Even if they don’t store any logs or make you pay for extra storage, the logs should be available and exportable to everyone, added Lee Neely, a SANS Instructor. “This level of goodwill will go a long way.”

Security Magazine said the agencies targeted by the attackers reportedly include the U.S. State and Commerce Departments. Among the email accounts accessed was one belonging to Secretary of Commerce Gina Raimondo.

The visibility problem was highlighted by Steven Adair, president of Volexity, who said on Twitter, that despite a notification from Microsoft to one of his firm’s clients regarding unauthorized access, “we could not find any corroborating evidence … The incident was invisible to us with the data at our disposal and this was due to the customer’s M365 license level: E3,” he said.

Microsoft first issued an alert on the attack early last week. On Friday it followed up with a more detailed analysis.  Beginning May 15, a group it calls Storm-0558 used forged authentication tokens to access user email from approximately 25 organizations, including government agencies and related consumer accounts in Microsoft’s public cloud. It says “with moderate confidence” that Storm-0558 is a China-based threat actor.

What happened, Microsoft says, was Storm-0558 “acquired an inactive MSA [Microsoft  account] consumer signing key and used it to forge authentication tokens for Azure AD enterprise and MSA consumer to access OWA and Outlook.com.”

“The method by which the actor acquired the key is a matter of ongoing investigation. Though the key was intended only for MSA accounts, a validation issue allowed this key to be trusted for signing Azure AD tokens, Microsoft said.

Forging Azure AD tokens using an acquired consumer signing key and then using it to access Azure AD enterprise and Outlook.com “was made possible by a validation error in Microsoft code,” the company admitted.

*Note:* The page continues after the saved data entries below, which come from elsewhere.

/-- The add message counts each bar of a record on the pattern and on the width set 1..63 it names, the release
message takes the same counts back; set 0 carries none, and nothing else of the store changes. The subtraction is that
of natural numbers: a count below what is released stops at 0, which no run meets (log 25). -/
def Obligations.RecordReferencesCounted : Prop :=
  ∀ (st : Store) (r : PanelRecord),
    let uses (p : PatternId) := Bar.all.countP (fun b => (r.bars.get b).pattern = some p)
    let widths (n : SetNo) := if n = 0 then 0 else Bar.all.countP (fun b => (r.bars.get b).widthSet = some n)
    (∀ p : PatternId, (st.addRecord r).patterns[p]
        = { st.patterns[p] with useCount := st.patterns[p].useCount + uses p })
    ∧ (∀ p : PatternId, (st.releaseRecord r).patterns[p]
        = { st.patterns[p] with useCount := st.patterns[p].useCount - uses p })
    ∧ (∀ n : SetNo, (st.addRecord r).sets[n]
        = { st.sets[n] with refCount := st.sets[n].refCount + widths n })
    ∧ (∀ n : SetNo, (st.releaseRecord r).sets[n]
        = { st.sets[n] with refCount := st.sets[n].refCount - widths n })
    ∧ (st.addRecord r).entries = st.entries ∧ (st.addRecord r).owner = st.owner
    ∧ (st.releaseRecord r).entries = st.entries ∧ (st.releaseRecord r).owner = st.owner

/-! ### Needle sets and the pattern store -/

/-- NSWRITE makes the members of a set 1..63 exactly the numbers given, and is refused with LENGTH, RANGE or IN_USE in
that order. -/
def Obligations.NeedleSetWritten : Prop :=
  ∀ (s : State) (tag : Byte), s.takesFrames →
    let asked (p : List Byte) := exec (.nswrite tag p) s
    (∀ (n : SetNo) (numbers : List Byte), n ≠ 0 → numbers.length ≤ 40 → (∀ b ∈ numbers, b.toNat ≤ 39) →
      let p := [BitVec.ofNat 8 n.val, BitVec.ofNat 8 numbers.length] ++ numbers
      (s.store.sets[n].refCount = 0 →
        ∃ set : NeedleSet, (∀ k, set.getLsbD k = true ↔ ∃ b ∈ numbers, b.toNat = k)
          ∧ asked p = .next { s with
              store := { s.store with sets := s.store.sets.set n ⟨set, 0⟩ }
              link := s.link.answered 0x18 tag .ok [] })
      ∧ (0 < s.store.sets[n].refCount → asked p = .next (s.answered 0x18 tag .inUse [])))
    ∧ (∀ (i m : Byte) (numbers : List Byte), numbers.length = m.toNat →
        (i = 0 ∨ 63 < i.toNat ∨ 40 < m.toNat ∨ ∃ b ∈ numbers, 39 < b.toNat) →
        asked ([i, m] ++ numbers) = .next (s.answered 0x18 tag .range []))
    ∧ ∀ p : List Byte, (p.length < 2 ∨ p.length ≠ 2 + (p.getD 1 0).toNat) →
        asked p = .next (s.answered 0x18 tag .length [])

/-- NSINFO reports a needle set's reference count and its members in ascending order, PTINFO a pattern record in 8
bytes, PTREAD a run of entries of one page, index 63 followed by 0; none changes anything. -/
def Obligations.StoreReported : Prop :=
  ∀ (s : State) (tag : Byte), s.takesFrames →
    ((∀ n : SetNo, ∃ ms : List Nat, ms.Pairwise (· < ·)
      ∧ (∀ k, k ∈ ms ↔ s.store.sets[n].members.getLsbD k = true)
      ∧ exec (.nsinfo tag [BitVec.ofNat 8 n.val]) s = .next (s.answered 0x19 tag .ok
          ([BitVec.ofNat 8 n.val] ++ bytesOf 2 s.store.sets[n].refCount ++ [BitVec.ofNat 8 ms.length]
            ++ ms.map (BitVec.ofNat 8))))
    ∧ (∀ i : Byte, 63 < i.toNat → exec (.nsinfo tag [i]) s = .next (s.answered 0x19 tag .range []))
    ∧ ∀ p, p.length ≠ 1 → exec (.nsinfo tag p) s = .next (s.answered 0x19 tag .length []))
    ∧ ((∀ p : PatternId, ∃ owned : BitVec 16, (∀ g : PageNo, owned.getLsbD g.val = true ↔ s.store.owner[g] = some p)
      ∧ exec (.ptinfo tag [BitVec.ofNat 8 (p.val + 1)]) s = .next (s.answered 0x15 tag .ok
          (([BitVec.ofNat 8 (p.val + 1),
              match s.store.patterns[p].state with
              | .empty => 0
              | .opened => 1
              | .closed => 2,
              match s.store.patterns[p].home with
              | some g => BitVec.ofNat 8 g.val
              | none => 0xFF] : List Byte)
            ++ bytesOf 2 owned.toNat
            ++ ([if s.store.patterns[p].endless then 1 else 0] : List Byte)
            ++ bytesOf 2 s.store.patterns[p].useCount)))
    ∧ (∀ i : Byte, 32 < i.toNat → exec (.ptinfo tag [i]) s = .next (s.answered 0x15 tag .range []))
    ∧ ∀ p, p.length ≠ 1 → exec (.ptinfo tag p) s = .next (s.answered 0x15 tag .length []))
    ∧ ((∀ (g : PageNo) (i : EntryNo) (c : Nat), 1 ≤ c → c ≤ 29 →
      exec (.ptread tag [BitVec.ofNat 8 g.val, BitVec.ofNat 8 i.val, BitVec.ofNat 8 c]) s
        = .next (s.answered 0x16 tag .ok
            ([BitVec.ofNat 8 g.val, BitVec.ofNat 8 i.val, BitVec.ofNat 8 c, patternCode s.store.owner[g]]
              ++ (List.range c).flatMap (fun k => (s.store.entries[g][(i.val + k) % 64]).bytes))))
    ∧ (∀ a b c : Byte, (15 < a.toNat ∨ 63 < b.toNat ∨ c = 0 ∨ 29 < c.toNat) →
        exec (.ptread tag [a, b, c]) s = .next (s.answered 0x16 tag .range []))
    ∧ ∀ p, p.length ≠ 3 → exec (.ptread tag p) s = .next (s.answered 0x16 tag .length []))

/-- PTINFO with id 0 reports the owner of every page, page by page, and changes nothing. That a request with no
transaction open begins one of its own is the model's choice (log 8). -/
def Obligations.PageMapReported : Prop :=
  ∀ (s : State) (tag : Byte), s.takesFrames →
    ∃ bytes, exec (.ptinfoPageMap tag) s = .next (s.answered 0x15 tag .ok bytes) ∧ bytes.length = 16
      ∧ ∀ g : PageNo, bytes[g.val]? = some (match s.store.owner[g] with
          | some p => BitVec.ofNat 8 (p.val + 1)
          | none => 0)

/-- The eight bytes of an entry: each kind code with its fields, a field out of range or an unused byte that is not 0
making the entry malformed; an entry goes out in exactly the form in which it was written. -/
def Obligations.EntryLayout : Prop :=
  (∀ e : SegEntry, e.wf = true → e.bytes.length = 8 ∧ SegEntry.of? e.bytes = some e)
  ∧ (∀ (bytes : List Byte) (e : SegEntry), SegEntry.of? bytes = some e → e.wf = true ∧ e.bytes = bytes)
  ∧ ∀ k a b c d e f g : Byte, SegEntry.of? [k, a, b, c, d, e, f, g] =
    (match k.toNat with
    | 0 => if a = 0 ∧ b = 0 ∧ c = 0 ∧ d = 0 ∧ e = 0 ∧ f = 0 ∧ g = 0 then some .empty else none
    | 1 =>
      if h : a.toNat < 64 then
        if b ++ c ≠ (0 : BitVec 16) ∧ d ++ e ≠ (0x8000 : BitVec 16) ∧ f = 0 ∧ g = 0 then
          some (.line ⟨a.toNat, h⟩ (b ++ c : BitVec 16).toNat (d ++ e : BitVec 16).toInt)
        else none
      else none
    | 2 =>
      if h : a.toNat < 64 then
        if 1 ≤ b.toNat ∧ b.toNat ≤ 15 ∧ c = 0 ∧ -255 ≤ (d ++ e : BitVec 16).toInt
            ∧ (d ++ e : BitVec 16).toInt ≤ 255 ∧ f = 0 ∧ g = 0 then
          some (.lock ⟨a.toNat, h⟩ b.toNat (d ++ e : BitVec 16).toInt)
        else none
      else none
    | 3 =>
      if h : 1 ≤ a.toNat ∧ a.toNat ≤ 32 then
        if b ≠ 0 ∧ c = 0 ∧ d = 0 ∧ e = 0 ∧ f = 0 ∧ g = 0 then some (.call ⟨a.toNat - 1, by omega⟩ b.toNat) else none
      else none
    | 4 => if a = 0 ∧ b = 0 ∧ c = 0 ∧ d = 0 ∧ e = 0 ∧ f = 0 ∧ g = 0 then some .fin else none
    | 5 =>
      if h : a.toNat < 16 then
        if b = 0 ∧ c = 0 ∧ d = 0 ∧ e = 0 ∧ f = 0 ∧ g = 0 then some (.link ⟨a.toNat, h⟩) else none
      else none
    | _ => none)

/-- PTOPEN opens an EMPTY pattern on a free page, and is refused with LENGTH, RANGE, STATE or PAGE_OWNED in that
order. -/
def Obligations.PatternOpened : Prop :=
  ∀ (s : State) (tag : Byte), s.takesFrames →
    let asked (p : List Byte) := exec (.ptopen tag p) s
    let refused (p : List Byte) (st : Status) : Prop := asked p = .next (s.answered 0x10 tag st [])
    (∀ (p : PatternId) (g : PageNo),
      let payload := [BitVec.ofNat 8 (p.val + 1), BitVec.ofNat 8 g.val]
      (s.store.patterns[p].state = .empty → s.store.owner[g] = none →
        asked payload = .next { s with
          store := { s.store with
            patterns := s.store.patterns.set p { s.store.patterns[p] with state := .opened, home := some g }
            owner := s.store.owner.set g (some p) }
          link := s.link.answered 0x10 tag .ok [] })
      ∧ (s.store.patterns[p].state ≠ .empty → refused payload .state)
      ∧ (s.store.patterns[p].state = .empty → s.store.owner[g] ≠ none → refused payload .pageOwned))
    ∧ (∀ i g : Byte, (i = 0 ∨ 32 < i.toNat ∨ 15 < g.toNat) → refused [i, g] .range)
    ∧ ∀ p, p.length ≠ 2 → refused p .length

/-- PTWRITE writes its entries to successive indices of one page of an OPEN pattern, index 63 followed by 0, and a
free page becomes the pattern's. It is refused with LENGTH, RANGE, STATE, PAGE_OWNED or BAD_ENTRY in that order, STATE and
PAGE_OWNED whatever the entries of the run, and changes nothing; BAD_ENTRY names the first malformed entry. -/
def Obligations.EntriesWritten : Prop :=
  ∀ (s : State) (tag : Byte) (p : PatternId) (g : PageNo) (i : EntryNo), s.takesFrames →
    let asked (c : Nat) (run : List Byte) := exec (.ptwrite tag
      ([BitVec.ofNat 8 (p.val + 1), BitVec.ofNat 8 g.val, BitVec.ofNat 8 i.val, BitVec.ofNat 8 c] ++ run)) s
    let refused (st : Status) (bytes : List Byte) := Host.Outcome.next (s.answered 0x11 tag st bytes)
    let mine : Prop := s.store.owner[g] = none ∨ s.store.owner[g] = some p
    (∀ es : List SegEntry, 1 ≤ es.length → es.length ≤ 29 → (∀ e ∈ es, e.wf = true) →
      s.store.patterns[p].state = .opened → mine →
        ∃ entries, (∀ (h : PageNo) (k : EntryNo), entries[h][k]
            = if h = g then es.getD ((k.val + 64 - i.val) % 64) s.store.entries[h][k] else s.store.entries[h][k])
          ∧ asked es.length (es.flatMap SegEntry.bytes) = .next { s with
              store := { s.store with entries := entries, owner := s.store.owner.set g (some p) }
              link := s.link.answered 0x11 tag .ok [] })
    ∧ (∀ (c : Nat) (run : List Byte), 1 ≤ c → c ≤ 29 → run.length = 8 * c →
        (s.store.patterns[p].state ≠ .opened → asked c run = refused .state [])
        ∧ (s.store.patterns[p].state = .opened → ¬ mine → asked c run = refused .pageOwned []))
    ∧ (∀ (good : List SegEntry) (bad more : List Byte) (left : Nat), good.length + 1 + left ≤ 29 →
        (∀ e ∈ good, e.wf = true) → bad.length = 8 → SegEntry.of? bad = none → more.length = 8 * left →
        s.store.patterns[p].state = .opened → mine →
        asked (good.length + 1 + left) (good.flatMap SegEntry.bytes ++ bad ++ more)
          = refused .badEntry [BitVec.ofNat 8 g.val, BitVec.ofNat 8 ((i.val + good.length) % 64)])
    ∧ (∀ (id page first count : Byte) (run : List Byte), run.length = 8 * count.toNat →
        (id = 0 ∨ 32 < id.toNat ∨ 15 < page.toNat ∨ 63 < first.toNat ∨ count = 0 ∨ 29 < count.toNat) →
        exec (.ptwrite tag ([id, page, first, count] ++ run)) s = refused .range [])
    ∧ ∀ payload : List Byte, (payload.length < 4 ∨ payload.length ≠ 4 + 8 * (payload.getD 3 0).toNat) →
        exec (.ptwrite tag payload) s = refused .length []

Once authenticated through a legitimate client flow leveraging the forged token, Microsoft said, the threat actor accessed the OWA [Outlook Web Access] API to retrieve a token for Exchange Online from the GetAccessTokenForResource API used by OWA. The actor was able to obtain new access tokens by presenting one previously issued from this API due to the design flaw. The actor used these tokens to retrieve mail messages from the OWA API.

This flaw has since been fixed to only accept tokens issued from Azure AD or MSA respectively, Microsoft said. Azure AD keys were not impacted.

This threat actor has displayed an interest in OAuth applications, token theft, and token replay against Microsoft accounts since at least August 2021, the report adds.

The issue of visibility comes out in the Microsoft report, which says the use of an incorrect key to sign access requests allowed its investigation teams to see all of this actor’s access requests, which followed this pattern across both Microsoft’s enterprise and consumer systems.

Authentication tokens are used to validate the identity of entities requesting access to resources such as email, Microsoft says. These tokens are issued to the requesting entity (such as a user’s browser) by identity providers like Azure AD. To prove authenticity, the identity provider signs the token using a private signing key. The relying party validates the token presented by the requesting entity by using a public validation key. Any request whose signature is correctly validated by the published public validation key will be trusted by the relying party. An actor that can acquire a private signing key can then create falsified tokens with valid signatures that will be accepted by relying parties.

It’s not only Microsoft that should provide access logs to its cloud customers, the SANS commentators point out, but all cloud providers. in a press call, SANS said an official of the U.S. Cybersecurity and Infrastructure Security Agency (CISA) said that “Every organization using a technology service like Microsoft 365 should have access to logging and other security data out of the box.”